## EXERCISE PROMPT
Repeat all the records, precisely as given.

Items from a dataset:

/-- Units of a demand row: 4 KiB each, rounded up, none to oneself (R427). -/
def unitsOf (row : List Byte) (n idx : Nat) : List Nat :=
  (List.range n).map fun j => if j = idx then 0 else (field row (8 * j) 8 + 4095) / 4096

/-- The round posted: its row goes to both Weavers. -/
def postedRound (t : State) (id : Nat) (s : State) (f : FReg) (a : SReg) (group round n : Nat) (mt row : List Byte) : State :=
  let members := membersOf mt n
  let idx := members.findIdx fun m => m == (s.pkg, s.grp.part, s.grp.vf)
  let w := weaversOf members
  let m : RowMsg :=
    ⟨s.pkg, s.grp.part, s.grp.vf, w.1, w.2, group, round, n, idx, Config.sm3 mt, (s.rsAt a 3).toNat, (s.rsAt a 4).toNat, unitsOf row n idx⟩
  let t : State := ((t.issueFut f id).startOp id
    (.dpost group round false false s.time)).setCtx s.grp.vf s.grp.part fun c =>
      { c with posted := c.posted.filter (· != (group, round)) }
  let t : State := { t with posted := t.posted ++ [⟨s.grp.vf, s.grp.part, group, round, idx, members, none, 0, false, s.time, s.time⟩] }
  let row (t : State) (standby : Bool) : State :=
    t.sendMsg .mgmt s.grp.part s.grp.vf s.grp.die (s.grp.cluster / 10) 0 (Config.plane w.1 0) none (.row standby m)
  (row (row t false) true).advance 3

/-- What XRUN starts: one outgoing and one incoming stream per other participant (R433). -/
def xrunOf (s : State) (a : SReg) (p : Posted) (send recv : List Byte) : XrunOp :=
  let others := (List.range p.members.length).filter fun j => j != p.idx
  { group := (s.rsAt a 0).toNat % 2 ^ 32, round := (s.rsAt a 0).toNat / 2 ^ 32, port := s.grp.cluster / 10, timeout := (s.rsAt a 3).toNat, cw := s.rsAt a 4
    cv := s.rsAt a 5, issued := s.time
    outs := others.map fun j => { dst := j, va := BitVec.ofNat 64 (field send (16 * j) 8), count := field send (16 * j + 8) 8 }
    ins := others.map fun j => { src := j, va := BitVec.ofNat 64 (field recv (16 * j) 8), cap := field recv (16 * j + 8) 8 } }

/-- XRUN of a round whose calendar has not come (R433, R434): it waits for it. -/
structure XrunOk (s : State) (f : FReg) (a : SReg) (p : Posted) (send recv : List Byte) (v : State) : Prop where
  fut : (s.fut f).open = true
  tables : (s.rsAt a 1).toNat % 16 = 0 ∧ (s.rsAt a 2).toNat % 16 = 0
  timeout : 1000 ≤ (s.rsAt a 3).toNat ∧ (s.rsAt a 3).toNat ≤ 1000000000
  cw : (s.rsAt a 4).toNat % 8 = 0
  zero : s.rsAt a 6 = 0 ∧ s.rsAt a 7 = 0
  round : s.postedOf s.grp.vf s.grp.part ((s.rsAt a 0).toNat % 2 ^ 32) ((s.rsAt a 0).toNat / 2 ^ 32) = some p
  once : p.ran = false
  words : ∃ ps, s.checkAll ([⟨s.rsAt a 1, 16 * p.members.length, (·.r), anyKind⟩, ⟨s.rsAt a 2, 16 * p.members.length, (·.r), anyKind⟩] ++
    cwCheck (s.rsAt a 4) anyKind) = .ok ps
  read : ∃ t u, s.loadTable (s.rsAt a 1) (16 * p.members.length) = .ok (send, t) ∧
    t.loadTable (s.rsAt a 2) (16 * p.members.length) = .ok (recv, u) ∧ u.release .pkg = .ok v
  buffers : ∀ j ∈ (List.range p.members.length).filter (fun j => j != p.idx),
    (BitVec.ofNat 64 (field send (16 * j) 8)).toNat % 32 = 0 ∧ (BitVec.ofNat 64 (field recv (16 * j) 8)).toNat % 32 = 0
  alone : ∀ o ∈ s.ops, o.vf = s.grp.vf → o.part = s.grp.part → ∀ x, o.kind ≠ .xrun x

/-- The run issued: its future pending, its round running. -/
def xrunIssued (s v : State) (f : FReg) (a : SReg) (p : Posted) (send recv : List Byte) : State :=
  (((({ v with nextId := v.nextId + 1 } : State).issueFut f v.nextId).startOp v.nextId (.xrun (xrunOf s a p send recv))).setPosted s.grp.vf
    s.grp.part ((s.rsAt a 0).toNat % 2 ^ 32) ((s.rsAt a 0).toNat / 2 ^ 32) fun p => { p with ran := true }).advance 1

## RESPONSE
/-- Units of a demand row: 4 KiB each, rounded up, none to oneself (R427). -/
def unitsOf (row : List Byte) (n idx : Nat) : List Nat :=
  (List.range n).map fun j => if j = idx then 0 else (field row (8 * j) 8 + 4095) / 4096

/-- The round posted: its row goes to both Weavers. -/
def postedRound (t : State) (id : Nat) (s : State) (f : FReg) (a : SReg) (group round n : Nat) (mt row : List Byte) : State :=
  let members := membersOf mt n
  let idx := members.findIdx fun m => m == (s.pkg, s.grp.part, s.grp.vf)
  let w := weaversOf members
  let m : RowMsg :=
    ⟨s.pkg, s.grp.part, s.grp.vf, w.1, w.2, group, round, n, idx, Config.sm3 mt, (s.rsAt a 3).toNat, (s.rsAt a 4).toNat, unitsOf row n idx⟩
  let t : State := ((t.issueFut f id).startOp id
    (.dpost group round false false s.time)).setCtx s.grp.vf s.grp.part fun c =>
      { c with posted := c.posted.filter (· != (group, round)) }
  let t : State := { t with posted := t.posted ++ [⟨s.grp.vf, s.grp.part, group, round, idx, members, none, 0, false, s.time, s.time⟩] }
  let row (t : State) (standby : Bool) : State :=
    t.sendMsg .mgmt s.grp.part s.grp.vf s.grp.die (s.grp.cluster / 10) 0 (Config.plane w.1 0) none (.row standby m)
  (row (row t false) true).advance 3

/-- What XRUN starts: one outgoing and one incoming stream per other participant (R433). -/
def xrunOf (s : State) (a : SReg) (p : Posted) (send recv : List Byte) : XrunOp :=
  let others := (List.range p.members.length).filter fun j => j != p.idx
  { group := (s.rsAt a 0).toNat % 2 ^ 32, round := (s.rsAt a 0).toNat / 2 ^ 32, port := s.grp.cluster / 10, timeout := (s.rsAt a 3).toNat, cw := s.rsAt a 4
    cv := s.rsAt a 5, issued := s.time
    outs := others.map fun j => { dst := j, va := BitVec.ofNat 64 (field send (16 * j) 8), count := field send (16 * j + 8) 8 }
    ins := others.map fun j => { src := j, va := BitVec.ofNat 64 (field recv (16 * j) 8), cap := field recv (16 * j + 8) 8 } }

/-- XRUN of a round whose calendar has not come (R433, R434): it waits for it. -/
structure XrunOk (s : State) (f : FReg) (a : SReg) (p : Posted) (send recv : List Byte) (v : State) : Prop where
  fut : (s.fut f).open = true
  tables : (s.rsAt a 1).toNat % 16 = 0 ∧ (s.rsAt a 2).toNat % 16 = 0
  timeout : 1000 ≤ (s.rsAt a 3).toNat ∧ (s.rsAt a 3).toNat ≤ 1000000000
  cw : (s.rsAt a 4).toNat % 8 = 0
  zero : s.rsAt a 6 = 0 ∧ s.rsAt a 7 = 0
  round : s.postedOf s.grp.vf s.grp.part ((s.rsAt a 0).toNat % 2 ^ 32) ((s.rsAt a 0).toNat / 2 ^ 32) = some p
  once : p.ran = false
  words : ∃ ps, s.checkAll ([⟨s.rsAt a 1, 16 * p.members.length, (·.r), anyKind⟩, ⟨s.rsAt a 2, 16 * p.members.length, (·.r), anyKind⟩] ++
    cwCheck (s.rsAt a 4) anyKind) = .ok ps
  read : ∃ t u, s.loadTable (s.rsAt a 1) (16 * p.members.length) = .ok (send, t) ∧
    t.loadTable (s.rsAt a 2) (16 * p.members.length) = .ok (recv, u) ∧ u.release .pkg = .ok v
  buffers : ∀ j ∈ (List.range p.members.length).filter (fun j => j != p.idx),
    (BitVec.ofNat 64 (field send (16 * j) 8)).toNat % 32 = 0 ∧ (BitVec.ofNat 64 (field recv (16 * j) 8)).toNat % 32 = 0
  alone : ∀ o ∈ s.ops, o.vf = s.grp.vf → o.part = s.grp.part → ∀ x, o.kind ≠ .xrun x

/-- The run issued: its future pending, its round running. -/
def xrunIssued (s v : State) (f : FReg) (a : SReg) (p : Posted) (send recv : List Byte) : State :=
  (((({ v with nextId := v.nextId + 1 } : State).issueFut f v.nextId).startOp v.nextId (.xrun (xrunOf s a p send recv))).setPosted s.grp.vf
    s.grp.part ((s.rsAt a 0).toNat % 2 ^ 32) ((s.rsAt a 0).toNat / 2 ^ 32) fun p => { p with ran := true }).advance 1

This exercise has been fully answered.